Cloudforce: Workforce Utilization in the Cloud
Background Cloudforce, a leader in Microsoft cloud consulting, began its mission to leverage the power of the cloud to build awesome things and make lives better in Virginia in 2010, before...
As much as we would like to believe that technology is logical and follows the rules, deciphering the “Why?” is bewildering at times. This was recently the case when troubleshooting a Remote Desktop Service (RDS) issue for one of our clients.
Not too long ago, this client was migrated fully from a brick-and-mortar data center to Azure. It was mostly a lift and shift migration with only a few deviations. When the problem was first encountered, they had been 100% production for about a month in their new environment.

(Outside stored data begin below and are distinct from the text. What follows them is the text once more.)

/-- A packet kept in retention (R116, R122). -/
structure Retained where
  seq : Nat
  pkt : Packet
  /-- time of its last sending; sent more than once -/
  sentAt : Nat
  again : Bool := false
  /-- it waits for its BASE, its mirror or its pace and has not been sent (R121, R123, R125) -/
  unsent : Bool := false
  /-- its own cask while the channel's BASE is unconfirmed (R121) -/
  cask : Option Nat := none
  /-- originated by this device, so that no endpoint is told of its loss -/
  own : Bool := false
  /-- a released packet forwarded to a secondary: its own channel and DCSEQ, acknowledged with this one (R126) -/
  relay : Option (Nat × Nat) := none
  deriving DecidableEq, Repr

/-- Ingress side of a delivery channel (R116, R121, R122), keyed by the egress FNA; the channels of a failed primary
that this secondary continues are keyed (primary FNA + 1) x 2^18 + egress FNA (R126). -/
structure InCh where
  /-- state exists: no (R121) -/
  live : Bool := false
  /-- next DCSEQ 32: 0 -/
  next : Nat := 0
  /-- BASE value unconfirmed: none; times sent: 0 (R121) -/
  base : Option Nat := none
  baseSent : Nat := 0
  /-- unacknowledged packets, oldest first: none (R116) -/
  kept : List Retained := []
  /-- SRTT, RTTVAR in 2^-16 ns, none before the first sample (R122) -/
  srtt : Option Nat := none
  rttvar : Nat := 0
  /-- RTO in ns: 20000 (R122) -/
  rto : Nat := 20000
  /-- consecutive expiries without progress: 0 (R122) -/
  expiries : Nat := 0
  /-- a takeover of the channel has mirrored packets that are not yet acknowledged: no (R126) -/
  resending : Bool := false
  deriving DecidableEq, Repr

/-- Egress side of a delivery channel, keyed by the ingress FNA (R117-R119, R126). -/
structure EgCh where
  live : Bool := false
  /-- EXPECTED 32: 0 (R117) -/
  expected : Nat := 0
  /-- held casks by DCSEQ: none (R117) -/
  held : Tab (Option Nat) := []
  /-- casks of released packets handed to a unit that has not accepted them, by DCSEQ: none (R118) -/
  handed : Tab (Option Nat) := []
  /-- released and not yet delivered numbers: none (R118) -/
  undelivered : List Nat := []
  /-- numbers discarded before delivery, to be queued again: none (R117) -/
  lost : List Nat := []
  /-- highest number reported in an EDGE_ACK + 1: 0 (R119) -/
  acked : Nat := 0
  /-- marks of delivered numbers: none (R119) -/
  marks : Tab Bool := []
  /-- GAP sent for this number: none (R117) -/
  gapSent : Option Nat := none
  /-- an EDGE_ACK is owed: no; packets delivered since the last EDGE_ACK: 0 (R119) -/
  ackDue : Bool := false
  count : Nat := 0
  /-- takeover up to this number: each arriving packet is next in order: no; the secondary that EDGE_ACKs then go to:
  none (R126) -/
  takeover : Option Nat := none
  ackTo : Option Nat := none
  deriving DecidableEq, Repr

/-- Endpoint hold at ingress, keyed by endpoint address (R129). -/
structure Hold where
  marked : Bool := false
  /-- held packets in order of admission; the first `nacked` of them were sent and came back, with the DCSEQ they had -/
  packets : List Packet := []
  nacked : Nat := 0
  /-- DCSEQ of the probe outstanding: none; the packet as it was held -/
  probe : Option Nat := none
  probePkt : Option Packet := none
  deriving DecidableEq, Repr

/-- A rate limiter (R123): rate and alpha are binary64 codes, rate in Mb/s. -/
structure Limiter where
  /-- rate: none for RATE_LINE, the starting state -/
  rate : Option (BitVec 64) := none
  alpha : BitVec 64 := 0
  lastMark : Option Nat := none
  lastCut : Option Nat := none
  /-- RATE_LINE of its source link, Mb/s -/
  line : Nat := 0
  /-- at RATE_LINE since: none since the starting state -/
  lineAt : Option Nat := none
  /-- time before which no further packet of it goes, ns (R123) -/
  nextAt : Nat := 0
  deriving DecidableEq, Repr

/-- Discovery states (R105). -/
inductive DiscState where
  | idle | init | elect | assign | ready | failed
  deriving DecidableEq, Repr

/-- The fabric manager and the delivery channels (04). -/
structure Fabric where
  /-- FNA 18 and VALID: not valid (R334) -/
  fna : Option Nat := none
  /-- n, 0-18: 0 (R97) -/
  ndim : Nat := 0
  /-- twisted variant: no (R99) -/
  twisted : Bool := false
  /-- discovery state: before any FAB_DISCOVER (R105) -/
  disc : DiscState := .idle
  /-- header of the FAB_DISCOVER that waits for its reply: none (R105) -/
  discFor : Option SpHdr := none
  /-- this device is marked as root: no (R106) -/
  marked : Bool := false
  /-- FNA of the root when this device is root: 0 (R106) -/
  rootFna : Nat := 0
  /-- best root known: serial, marked, hops (R106) -/
  root : BitVec 64 × Bool × Nat := (0, false, 0)
  /-- marked serial numbers seen: none (R106) -/
  seenMarked : List (BitVec 64) := []
  /-- COORDs held in INIT and ELECT, in order of arrival, with their ports: none (R106) -/
  coords : List (Nat × DiscMsg) := []
  /-- port map: (dimension, member), none for an endpoint port (R98) -/
  map : Tab (Option (Nat × Nat)) := []
  /-- dimension links: `Dim` defaults -/
  dims : Tab Dim := []
  /-- holes by FNA: none (R100) -/
  holes : Tab Bool := []
  /-- a table recomputation is due: no (R108) -/
  recompute : Bool := false
  /-- endpoint slots: `EpSlot` defaults (R124) -/
  slots : Tab EpSlot := []
  /-- dual-homing by identity: none (R127) -/
  dual : Tab (Option Dual) := []
  /-- the two banks: empty (R112) -/
  bank0 : Bank := {}
  bank1 : Bank := {}
  /-- live bank: 0; the other bank still held since a commit: no; ever staged: no (R112, R113) -/
  live : Bool := false
  oldHeld : Bool := false
  staged0 : Bool := true
  staged1 : Bool := false
  /-- epoch session open; commit time and FENCE: none (R321) -/
  session : Bool := false
  commit : Option (Nat × Bool) := none
  commitFor : List SpHdr := []
  /-- when the last commit took effect: 0 (R113) -/
  commitAt : Nat := 0
  /-- ingress channels: `InCh` defaults (R115) -/
  inCh : Tab InCh := []
  /-- egress channels: `EgCh` defaults (R115) -/
  egCh : Tab EgCh := []
  /-- endpoint holds: none (R129) -/
  holds : Tab Hold := []
  /-- rate limiters: starting state (R123) -/
  limiters : Tab Limiter := []
  /-- mirrored packets held for a primary, by channel key of `inCh`, oldest first: none (R125) -/
  mirrors : Tab (List Packet) := []
  /-- packets that wait for the mirror's confirmation: (egress FNA, DCSEQ, the cask of one that has not been stored and
  forgotten): none (R125) -/
  mirrorWait : List (Nat × Nat × Option Nat) := []
  /-- released packets that wait for room in the channel to a secondary: (its FNA, own channel, DCSEQ, cask): none
  (R116, R126) -/
  relayWait : List (Nat × Nat × Nat × Nat) := []
  /-- REDIRECTs and TAKEOVERs this device has passed on: (MSG, SUBJECT, VALUE or FNA): none (R104, R126) -/
  seen : List (Nat × Nat × Nat) := []
  /-- mirrored packets that a takeover has still to resend, by channel key of `inCh` (R126) -/
  takeover : Tab (List Packet) := []
  /-- fabric manager log: (own serial, far serial, own port, far port or time) (R105, R124) -/
  log : List (BitVec 64 × BitVec 64 × Nat × Nat) := []
  deriving DecidableEq, Repr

The issue first hit on a weekday morning. All users log in around the same time, so we simultaneously received monitoring alerts and notifications from our client that the RD sessions were extremely slow. We quickly confirmed that a handful of servers were hosting over double their normally expected sessions. We coordinated with onsite IT staff to try and move users to less burdened servers, but were troubled by these two main issues:
1) The round robin DNS load balancing was not working, and
2) The session cap limit set for each session host was also failing.
The Event Viewer logs (Event viewer – Applications and Services Logs -> Microsoft -> Windows -> TerminalServices-SessionBroker -> Admin) were filled with one specific error – Event ID 802, “Error: Cannot create another system semaphore.”
The Operational logs in the same location confirmed that the servers were experiencing a, “…failure to redirect…” as well.
Great, we have the main error! We just need to look it up and apply the fix. No big deal, right? Right?… Not right. This specific “semaphore” Event ID 802 error is just rare enough to barely have any information on it. If you do a search for it, you will probably find these three main links:
The links mention checking your GPOs (we are not using them for the RDS setup), removing the offending session host server from a collection and rejoining it, and rebuilding the collection entirely. The first link relates the semaphore error to SQL (the Windows Internal Database on the session broker server is a SQL database), so we restarted the service and made sure that the recovery settings were to restart upon failure.
Around this time, the errors started to go away… which made our troubleshooting efforts harder. It was hard to determine if what we did fixed the issue or if it was just coincidence. The important part was that the client no longer had the RDS lag. Besides the database service, we adjusted the nightly reboot times and we reported to the client that the issue was resolved and what we thought was the solution.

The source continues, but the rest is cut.